Perhaps, Zaranda thought, the real workers of Zazesspur realize who'd have to pay for Toby's schemes. But no; likely the real laborers were occupied at their labors. The lure of money for nothing was hard to resist; why, after all, did so many follow the hazardous but not particularly labor-intensive road of the adventurer?
She smiled a taut smile, sliding through the crowd and turning her hips this way and that to avoid brushing anybody in a suggestive way. You're going to start having cynical thoughts about yourself if you aren't careful, girl, she realized.
Something brushed her left hand. Pickpockets were as common as potholes in Zazesspur. Zaranda was always alert, and her senses and reflexes both were fine. She spun, clapping her hand to Crackletongue's hilt, thankful she secreted her coin at various strategic points of her person rather than leaving it to dangle from her belt like ripe fruit for the magpies.
A figure clad in a stained linen jerkin was moving purposefully but not hastily away from her.

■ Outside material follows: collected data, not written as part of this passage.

-- ==== Sys2Proof/Machine/Tile.lean ====
section
/-!
DEFINITION. The tile: MMA and its row steps, the words that clear, move, read and drain accumulators, and the hall pass
(02 R46 to R52, R65 to R68, 07 R165 to R190).
-/

namespace Sys2Proof.Machine

open Sys2Proof

/-! Layout (07 R165). -/

/-- Rows, columns and blocks per row of the tile of a form of n pipelines. -/
def tileShape (n : Nat) : Nat × Nat × Nat :=
  if n = 1 then (8, 8, 1) else if n = 4 then (16, 16, 2) else if n = 8 then (16, 32, 4) else if n = 16 then (32, 32, 4)
  else (32, 64, 8)

/-- The lane whose slice holds an element, and its index there. -/
def tilePlace (n i j : Nat) : Nat × Nat :=
  let nb := (tileShape n).2.2
  (i / 8 * nb + j / 8, 8 * (i % 8) + j % 8)

/-- Tile row and column of element (u, v) of lane l's block. -/
def tilePos (n l u v : Nat) : Nat × Nat :=
  let nb := (tileShape n).2.2
  (8 * (l / nb) + u, 8 * (l % nb) + v)

/-! The format block (02 R50, R51). -/

def fmtType : Nat → Option Ty
  | 0 => some .bf16 | 1 => some .f16 | 2 => some .e4m3 | 3 => some .e5m2 | 4 => some .i8 | 5 => some .lg6
  | _ => none

/-- The type of an operand, BF16 where the code is reserved (02 R51 refuses it before). -/
def MmaOperand.ty (o : MmaOperand) : Ty := (fmtType o.fmt).getD .bf16

def MmaOperand.size (o : MmaOperand) : Nat := o.ty.bits / 8

/-- One half of the block with the operand's base and stride registers. -/
def mmaOperand (base strides : Word) (half : Nat) : MmaOperand :=
  { base := base.toNat, rs := bitsAt strides 0 32, cs := bitsAt strides 32 32, fmt := fieldAt half 96 4,
    scaled := fieldAt half 101 1 == 1, blen := fieldAt half 100 1 == 1, sbase := fieldAt half 0 64,
    srow := fieldAt half 64 16, scol := fieldAt half 80 16 }

def MmaOperand.bad (o : MmaOperand) (half : Nat) : Bool :=
  fieldAt half 102 26 != 0 || (fmtType o.fmt).isNone ||
  (o.scaled && !(o.fmt == 2 || o.fmt == 3 || o.fmt == 5)) || (!o.scaled && o.blen)

/-- The allowed pairs of formats. -/
def pairOk (a b : Nat) : Bool := a == b || ((a == 2 || a == 3) && (b == 2 || b == 3))

/-! Arithmetic (02 R46, R47, R49, R65 to R67). -/

/-- G of 02 R65. -/
def kGroup : Ty → Nat
  | .lg6 => 16
  | .bf16 | .f16 => 4
  | _ => 8

/-- One group's value from its element pairs and scale codes (none: unscaled): the FP32 code and the flags. -/
def groupValue (ta tb : Ty) (ps : List (Nat × Nat)) (sa sb : Option Nat) : Nat × Fl :=
  let nan := defaultNaN .f32
  if ta = .lg6 then
    let prods := ps.map (fun p => logMul p.1 p.2)
    let li := Fl.liIf (prods.any (·.2))
    if sa == some 255 || sb == some 255 then (nan, Fl.invalid.or li)
    else
      let z := FV.sum false (prods.map (·.1))
      let k : Int := (sa.getD 127 : Int) + (sb.getD 127 : Int) - 254
      let r := roundTo .f32 .rne 0 (z.1.scale k)
      (r.1, r.2.or li)
  else
    let xs := ps.map (fun p => (val ta p.1, val tb p.2))
    if sa == some 255 || sb == some 255 then (nan, Fl.invalid)
    else if xs.any (fun x => x.1.isNaN || x.2.isNaN) then (nan, Fl.nvIf (xs.any (fun x => x.1.isSig || x.2.isSig)))
    else
      let prods := xs.map (fun x => x.1.mul x.2)
      if prods.any (·.2) then (nan, Fl.invalid)
      else
        let s := FV.sum false (prods.map (·.1))
        if s.2 then (nan, Fl.invalid)
        else
          let k : Int := (sa.getD 127 : Int) + (sb.getD 127 : Int) - 254
          let v : FV := match s.1 with
            | .fin _ 0 _ => .fin false 0 0
            | v => v.scale k
          roundTo .f32 .rne 0 v

/-- Adds a group's value to the accumulator. -/
def accStep (acc : Nat × Fl) (v : Nat × Fl) : Nat × Fl :=
  let r := roundSum .f32 .rne 0 (FV.sum false [val .f32 acc.1, val .f32 v.1])
  (r.1, (acc.2.or v.2).or r.2)

/-! Traps of form-wide words (07 R169). -/

/-- A check on uniform values: it raises in every lane that has not exited. -/
def State.trapForm (s : State) (g : Group) (pc : Word) (t : TrapInfo) : State :=
  (s.takeTraps g.gid pc (g.liveLanes.map (fun l => (l, t)))).settle g.gid

/-- An uncorrectable error on a read of the form: every path enters the whole-form handler. -/
def State.ueForm (s : State) (g : Group) (pc addr : Word) : State :=
  ((g.paths.filter (fun p => !p.lanes.isEmpty)).foldl
    (fun s p => s.enterWhole g.gid p.pid pc 2 (g.liveLanes.map (fun l => (l, addr)))) s).settle g.gid

/-- What a read of the reading lane came to: the value, a hold, or the state after its trap. -/
def State.formRead {α : Type} (s : State) (g : Group) (pc : Word) (r : LRes α) (ok : α → State → State)
    (stop : State → State) : State :=
  match r with
  | .ok v s1 => ok v s1
  | .hold => s
  | .trap t => ((stop s).takeTrap g.gid g.reader pc t).settle g.gid
  | .trapIn t s1 => ((stop s1).takeTrap g.gid g.reader pc t).settle g.gid
  | .ue a => (stop s).ueForm g pc a

/-! The hall pass (07 R183, R184). -/

/-- The group that occupies the other slot of exactly the same pipelines. -/
def State.pairOf? (s : State) (g : Group) : Option Group :=
  s.groups.find? (fun x => x.gid != g.gid && x.ctx == g.ctx && x.site == g.site && x.pipes == g.pipes)

def State.holdsPass (s : State) (g : Group) : Bool := (s.pairOf? g).isNone || g.pass == .held

/-! MMA (07 R170 to R174, R187). -/

/-- MRP with an owed restart at a row step. -/
def owedAt (step : Nat) : BitVec 32 := BitVec.ofNat 32 (step % 65536 + 65536)

def Group.owed (g : Group) : Bool := g.mrp.toNat / 65536 % 2 == 1

/-- Writes MRP := 0 where a restart is owed (07 R187). -/
def Group.clearMrp (g : Group) : Group := if g.owed then { g with mrp := 0 } else g

/-- The row step at which an MMA of the group begins. -/
def Group.firstStep (g : Group) : Nat := if g.owed then g.mrp.toNat % 65536 else 0

/-- The first base or stride register whose value is no multiple of its operand's element size, in the order x[a], x[a+1], x[b],
x[b+1], which is the model's choice (log 87). -/
def mmaMisaligned (xa sa xb sb : Word) (a b : MmaOperand) : Option Word :=
  let bad (z : Nat) (n : Nat) : Bool := n % z != 0
  if bad a.size xa.toNat then some xa
  else if bad a.size a.rs || bad a.size a.cs then some sa
  else if bad b.size xb.toNat then some xb
  else if bad b.size b.rs || bad b.size b.cs then some sb
  else none

/-- An MMA that stops before completion (07 R187): MRP names its first uncommitted step and the flags of the committed
ones are set (02 R68). -/
def State.stopMma (s : State) (gid : Nat) (m : Mma) : State :=
  (s.mmaFlags gid m.flags).modGroup gid (fun g =>
    { g with mrp := owedAt m.step, mmas := g.mmas.filter (fun x => x.ord != m.ord) })

/-- Starts an MMA once the form has converged (07 R172, R185). -/
def mmaEff (d : MReg) (a b c : XReg) (kq : Fin 1024) (g : Group) (p : Path) (s : State) : State :=
  if !s.holdsPass g || 4 ≤ g.mmas.length || g.mmas.any (·.reading) then s
  else
    let x := g.lane g.reader
    let fa := x.rx c
    let sp := fa.toNat / 2 ^ 56
    let bad : TrapInfo := ⟨1, 8, fa, false⟩
    if fa.toNat % 32 ≠ 0 || !(sp == 0xFC || sp == 0xFD) then s.trapForm g p.pc bad
    else
      let s0 := g.firstStep
      let stop (s : State) : State := s.modGroup g.gid (fun g => { g with mrp := owedAt s0 })
      s.formRead g p.pc (s.load16s g.gid g.reader fa 4 2) (fun us s1 =>
        let ha := us.getD 0 0
        let hb := us.getD 1 0
        let oa := mmaOperand (x.rx a) (x.rx (XReg.succ a)) ha
        let ob := mmaOperand (x.rx b) (x.rx (XReg.succ b)) hb
        if oa.bad ha || ob.bad hb || !pairOk oa.fmt ob.fmt then s.trapForm g p.pc bad
        else
          match mmaMisaligned (x.rx a) (x.rx (XReg.succ a)) (x.rx b) (x.rx (XReg.succ b)) oa ob with
          | some w => s.trapForm g p.pc ⟨2, 0, w, false⟩
          | none =>
            if 8 ≤ s0 then (s1.modGroup g.gid (fun g => { g with mrp := 0 })).releaseForm g.gid
            else
              let (n, s2) := s1.fresh
              s2.modGroup g.gid (fun g => { g with mmas := g.mmas ++ [⟨d.val, oa, ob, 4 * (kq.val + 1), s0, n, true, 0⟩] }))
        stop

def execMma (d : MReg) (a b c : XReg) (kq : Fin 1024) (hint : Hint) (seg : Bool) (s : State) : Out :=
  formWord (.mma d a b c kq hint seg) (mmaEff d a b c kq) s

/-- Loads of the reading lane in the order of a list of addresses and sizes. -/
def State.loadList (s : State) (gid l : Nat) : List (Nat × Nat) → LRes (List Nat)
  | [] => .ok [] s
  | (a, z) :: r => (s.load gid l (BitVec.ofNat 64 a) z 4).bind (fun v s1 =>
      (State.loadList s1 gid l r).bind (fun vs s2 => .ok (v :: vs) s2))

She could not pursue without jostling members of Hedgeblossom's audience, who were beginning to work themselves into an enthusiastic state. Nothing seemed missing; no point in giving chase-
Then she realized that, far from taking anything from her, the mysterious figure had slipped something into her hand, a papyrus scrap half-crumpled so that the coarse fibers were beginning to part. The words inked in it in a half-literate Common scrawl were legible enough: If you want get back whats yurs, look fer the one-arm man at the Carpet Mart tomorro, wun bell past daybrek.